-- ==== Sys2Proof/Laws/Lamps.lean ====
section
/-! SUPPORT. The lamp law (R12, R13, R14) is kept by the operations that a command is made of. -/

namespace Sys2Proof.Machine

/-- The lamp law (R12, R13, R14) on the values it speaks of. -/
def LampOk (hire call alarm : Bool) (startUp : StartUp) (power : PowerState) (map : LampMap) (status : CabStatus)
    (flash enabled phase : Bool) (emergency : EmergencyState) : Prop :=
  hire = ((startUp == .ready && (power == .active || power == .parking)) && (map.at_ status).hire.lit flash) ∧
    call = ((startUp == .ready && (power == .active || power == .parking)) && (map.at_ status).call.lit flash) ∧
    alarm = (startUp == .ready && enabled && emergency.raised && phase)

theorem State.lampLaw_iff
    (s : State) : s.lampLaw ↔ LampOk s.pins.lampHire s.pins.lampCall s.pins.lampAlarm s.power.startUp s.power.power s.status.lampMap s.status.status s.status.flashOn s.status.alarmEnabled s.status.alarmOn s.emerg.state := Iff.rfl


@[simp] theorem State.driveLamps_lamps {s : State} {v_power_startUp} (ev_power_startUp : s.power.startUp = v_power_startUp) {v_power_power}
    (ev_power_power : s.power.power = v_power_power) {v_status_lampMap} (ev_status_lampMap : s.status.lampMap = v_status_lampMap)
    {v_status_status} (ev_status_status : s.status.status = v_status_status) {v_status_flashOn}
    (ev_status_flashOn : s.status.flashOn = v_status_flashOn) {v_status_alarmEnabled}
    (ev_status_alarmEnabled : s.status.alarmEnabled = v_status_alarmEnabled) {v_status_alarmOn}
    (ev_status_alarmOn : s.status.alarmOn = v_status_alarmOn) {v_emerg_state} (ev_emerg_state : s.emerg.state = v_emerg_state) :
    LampOk (State.driveLamps s).pins.lampHire (State.driveLamps s).pins.lampCall
          (State.driveLamps s).pins.lampAlarm v_power_startUp v_power_power v_status_lampMap v_status_status v_status_flashOn v_status_alarmEnabled v_status_alarmOn v_emerg_state := by
  subst ev_power_startUp; subst ev_power_power; subst ev_status_lampMap; subst ev_status_status; subst ev_status_flashOn; subst ev_status_alarmEnabled; subst ev_status_alarmOn; subst ev_emerg_state;
  exact ⟨rfl, rfl, rfl⟩

@[simp] theorem State.handOn_lamps {s : State} {v_power_startUp} (ev_power_startUp : s.power.startUp = v_power_startUp) {v_power_power}
    (ev_power_power : s.power.power = v_power_power) {v_status_lampMap} (ev_status_lampMap : s.status.lampMap = v_status_lampMap)
    {v_status_status} (ev_status_status : s.status.status = v_status_status) {v_status_flashOn}
    (ev_status_flashOn : s.status.flashOn = v_status_flashOn) {v_status_alarmEnabled}
    (ev_status_alarmEnabled : s.status.alarmEnabled = v_status_alarmEnabled) {v_status_alarmOn}
    (ev_status_alarmOn : s.status.alarmOn = v_status_alarmOn) {v_emerg_state} (ev_emerg_state : s.emerg.state = v_emerg_state) :
    LampOk (State.handOn s).pins.lampHire (State.handOn s).pins.lampCall
          (State.handOn s).pins.lampAlarm v_power_startUp v_power_power v_status_lampMap v_status_status v_status_flashOn v_status_alarmEnabled v_status_alarmOn v_emerg_state := by
  subst ev_power_startUp; subst ev_power_power; subst ev_status_lampMap; subst ev_status_status; subst ev_status_flashOn; subst ev_status_alarmEnabled; subst ev_status_alarmOn; subst ev_emerg_state;
  unfold State.handOn; (repeat' split) <;> simp (maxDischargeDepth := 12)
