-- ==== Sys2Proof/Laws/Report.lean ====
section
/-! SUPPORT. The report law (R11) is kept by the operations that a command is made of. -/

namespace Sys2Proof.Machine

/-- The report law (R11) on the values it speaks of. -/
def ReportOk (startUp : StartUp) (park : Bool) (place : Option StatusReport) (status : CabStatus) (shiftNumber : Word)
    (meterOpened : Bool) (driverId : Word) (zone : Byte) (position : Position) (emergency : EmergencyState) (paused : Bool) : Prop :=
  startUp = .ready → place = some ⟨status, shiftNumber, meterOpened, driverId, emergency.raised, zone, position, paused, park⟩

theorem State.reportLaw_iff
    (s : State) : s.reportLaw ↔ ReportOk s.power.startUp s.power.park s.sched.statusPlace s.status.status s.status.shiftNumber s.status.meterOpened s.status.driverId s.status.zone s.status.position s.emerg.state s.msgs.paused := Iff.rfl


@[simp] theorem State.refreshReport_report {s : State} {v_power_startUp} (ev_power_startUp : s.power.startUp = v_power_startUp)
    {v_power_park} (ev_power_park : s.power.park = v_power_park) {v_status_status} (ev_status_status : s.status.status = v_status_status)
    {v_status_shiftNumber} (ev_status_shiftNumber : s.status.shiftNumber = v_status_shiftNumber) {v_status_meterOpened}
    (ev_status_meterOpened : s.status.meterOpened = v_status_meterOpened) {v_status_driverId}
    (ev_status_driverId : s.status.driverId = v_status_driverId) {v_status_zone} (ev_status_zone : s.status.zone = v_status_zone)
    {v_status_position} (ev_status_position : s.status.position = v_status_position) {v_emerg_state}
    (ev_emerg_state : s.emerg.state = v_emerg_state) {v_msgs_paused} (ev_msgs_paused : s.msgs.paused = v_msgs_paused) :
    ReportOk v_power_startUp v_power_park
          (State.refreshReport s).sched.statusPlace v_status_status v_status_shiftNumber v_status_meterOpened v_status_driverId v_status_zone v_status_position v_emerg_state v_msgs_paused := by
  subst ev_power_startUp; subst ev_power_park; subst ev_status_status; subst ev_status_shiftNumber; subst ev_status_meterOpened; subst ev_status_driverId; subst ev_status_zone; subst ev_status_position; subst ev_emerg_state; subst ev_msgs_paused;
  unfold State.refreshReport; split
  · exact fun _ => rfl
  · rename_i h; exact fun e => absurd (by simp [e]) h

@[simp] theorem State.handOn_report {s : State} {v_power_startUp} (ev_power_startUp : s.power.startUp = v_power_startUp) {v_power_park}
    (ev_power_park : s.power.park = v_power_park) {v_status_status} (ev_status_status : s.status.status = v_status_status)
    {v_status_shiftNumber} (ev_status_shiftNumber : s.status.shiftNumber = v_status_shiftNumber) {v_status_meterOpened}
    (ev_status_meterOpened : s.status.meterOpened = v_status_meterOpened) {v_status_driverId}
    (ev_status_driverId : s.status.driverId = v_status_driverId) {v_status_zone} (ev_status_zone : s.status.zone = v_status_zone)
    {v_status_position} (ev_status_position : s.status.position = v_status_position) {v_emerg_state}
    (ev_emerg_state : s.emerg.state = v_emerg_state) {v_msgs_paused} (ev_msgs_paused : s.msgs.paused = v_msgs_paused) :
    ReportOk v_power_startUp v_power_park
          (State.handOn s).sched.statusPlace v_status_status v_status_shiftNumber v_status_meterOpened v_status_driverId v_status_zone v_status_position v_emerg_state v_msgs_paused := by
  subst ev_power_startUp; subst ev_power_park; subst ev_status_status; subst ev_status_shiftNumber; subst ev_status_meterOpened; subst ev_status_driverId; subst ev_status_zone; subst ev_status_position; subst ev_emerg_state; subst ev_msgs_paused;
  unfold State.handOn; (repeat' split) <;> simp (maxDischargeDepth := 12)

@[simp] theorem State.setStatus_report (c : CabStatus) {s : State} {v_power_startUp} (ev_power_startUp : s.power.startUp = v_power_startUp)
    {v_power_park} (ev_power_park : s.power.park = v_power_park) {v_status_shiftNumber}
    (ev_status_shiftNumber : s.status.shiftNumber = v_status_shiftNumber) {v_status_meterOpened}
    (ev_status_meterOpened : s.status.meterOpened = v_status_meterOpened) {v_status_driverId}
    (ev_status_driverId : s.status.driverId = v_status_driverId) {v_status_zone} (ev_status_zone : s.status.zone = v_status_zone)
    {v_status_position} (ev_status_position : s.status.position = v_status_position) {v_emerg_state}
    (ev_emerg_state : s.emerg.state = v_emerg_state) {v_msgs_paused} (ev_msgs_paused : s.msgs.paused = v_msgs_paused) :
    ReportOk v_power_startUp v_power_park (State.setStatus c s).sched.statusPlace
          (State.setStatus c s).status.status v_status_shiftNumber v_status_meterOpened v_status_driverId v_status_zone v_status_position v_emerg_state v_msgs_paused := by
  subst ev_power_startUp; subst ev_power_park; subst ev_status_shiftNumber; subst ev_status_meterOpened; subst ev_status_driverId; subst ev_status_zone; subst ev_status_position; subst ev_emerg_state; subst ev_msgs_paused;
  unfold State.setStatus; (repeat' split) <;> simp (maxDischargeDepth := 12)

@[simp] theorem State.becameAwarded_report {s : State} {v_power_startUp} (ev_power_startUp : s.power.startUp = v_power_startUp)
    {v_power_park} (ev_power_park : s.power.park = v_power_park) {v_status_shiftNumber}
    (ev_status_shiftNumber : s.status.shiftNumber = v_status_shiftNumber) {v_status_meterOpened}
    (ev_status_meterOpened : s.status.meterOpened = v_status_meterOpened) {v_status_driverId}
    (ev_status_driverId : s.status.driverId = v_status_driverId) {v_status_zone} (ev_status_zone : s.status.zone = v_status_zone)
    {v_status_position} (ev_status_position : s.status.position = v_status_position) {v_emerg_state}
    (ev_emerg_state : s.emerg.state = v_emerg_state) {v_msgs_paused} (ev_msgs_paused : s.msgs.paused = v_msgs_paused)
    (hl : ReportOk s.power.startUp s.power.park s.sched.statusPlace s.status.status s.status.shiftNumber s.status.meterOpened s.status.driverId s.status.zone s.status.position s.emerg.state s.msgs.paused) :
    ReportOk v_power_startUp v_power_park (State.becameAwarded s).sched.statusPlace
          (State.becameAwarded s).status.status v_status_shiftNumber v_status_meterOpened v_status_driverId v_status_zone v_status_position v_emerg_state v_msgs_paused := by
  subst ev_power_startUp; subst ev_power_park; subst ev_status_shiftNumber; subst ev_status_meterOpened; subst ev_status_driverId; subst ev_status_zone; subst ev_status_position; subst ev_emerg_state; subst ev_msgs_paused;
  unfold State.becameAwarded; (repeat' split) <;> simp (maxDischargeDepth := 12) [hl]

@[simp] theorem State.leftAwarded_report {s : State} {v_power_startUp} (ev_power_startUp : s.power.startUp = v_power_startUp)
    {v_power_park} (ev_power_park : s.power.park = v_power_park) {v_status_shiftNumber}
    (ev_status_shiftNumber : s.status.shiftNumber = v_status_shiftNumber) {v_status_meterOpened}
    (ev_status_meterOpened : s.status.meterOpened = v_status_meterOpened) {v_status_driverId}
    (ev_status_driverId : s.status.driverId = v_status_driverId) {v_status_zone} (ev_status_zone : s.status.zone = v_status_zone)
    {v_status_position} (ev_status_position : s.status.position = v_status_position) {v_emerg_state}
    (ev_emerg_state : s.emerg.state = v_emerg_state) {v_msgs_paused} (ev_msgs_paused : s.msgs.paused = v_msgs_paused)
    (hl : ReportOk s.power.startUp s.power.park s.sched.statusPlace s.status.status s.status.shiftNumber s.status.meterOpened s.status.driverId s.status.zone s.status.position s.emerg.state s.msgs.paused) :
    ReportOk v_power_startUp v_power_park (State.leftAwarded s).sched.statusPlace
          (State.leftAwarded s).status.status v_status_shiftNumber v_status_meterOpened v_status_driverId v_status_zone v_status_position v_emerg_state v_msgs_paused := by
  subst ev_power_startUp; subst ev_power_park; subst ev_status_shiftNumber; subst ev_status_meterOpened; subst ev_status_driverId; subst ev_status_zone; subst ev_status_position; subst ev_emerg_state; subst ev_msgs_paused;
  unfold State.leftAwarded; (repeat' split) <;> simp (maxDischargeDepth := 12) [hl]

@[simp] theorem State.takeResponse_report (n : Fin 16) (l : Lanes) (d : Word) {s : State} {v_power_startUp}
    (ev_power_startUp : s.power.startUp = v_power_startUp) {v_power_park} (ev_power_park : s.power.park = v_power_park)
    {v_status_shiftNumber} (ev_status_shiftNumber : s.status.shiftNumber = v_status_shiftNumber) {v_status_meterOpened}
    (ev_status_meterOpened : s.status.meterOpened = v_status_meterOpened) {v_status_driverId}
    (ev_status_driverId : s.status.driverId = v_status_driverId) {v_status_zone} (ev_status_zone : s.status.zone = v_status_zone)
    {v_status_position} (ev_status_position : s.status.position = v_status_position) {v_emerg_state}
    (ev_emerg_state : s.emerg.state = v_emerg_state) {v_msgs_paused} (ev_msgs_paused : s.msgs.paused = v_msgs_paused)
    (hl : ReportOk s.power.startUp s.power.park s.sched.statusPlace s.status.status s.status.shiftNumber s.status.meterOpened s.status.driverId s.status.zone s.status.position s.emerg.state s.msgs.paused) :
    ReportOk v_power_startUp v_power_park (State.takeResponse n l d s).sched.statusPlace
          (State.takeResponse n l d s).status.status v_status_shiftNumber v_status_meterOpened v_status_driverId v_status_zone v_status_position v_emerg_state v_msgs_paused := by
  subst ev_power_startUp; subst ev_power_park; subst ev_status_shiftNumber; subst ev_status_meterOpened; subst ev_status_driverId; subst ev_status_zone; subst ev_status_position; subst ev_emerg_state; subst ev_msgs_paused;
  unfold State.takeResponse; dsimp only; (repeat' split) <;> simp (maxDischargeDepth := 12) [hl]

────────────────────────────────────────

HOW TO COMPLETE THIS TASK:
Could you return exactly the lines above from the line with "ReportOk v_power_startUp v_power_park (State.setStatus" to the line with "(State.setStatus c s).status.status", both included, and nothing else?

FINAL ANSWER:
    ReportOk v_power_startUp v_power_park (State.setStatus c s).sched.statusPlace
          (State.setStatus c s).status.status v_status_shiftNumber v_status_meterOpened v_status_driverId v_status_zone v_status_position v_emerg_state v_msgs_paused := by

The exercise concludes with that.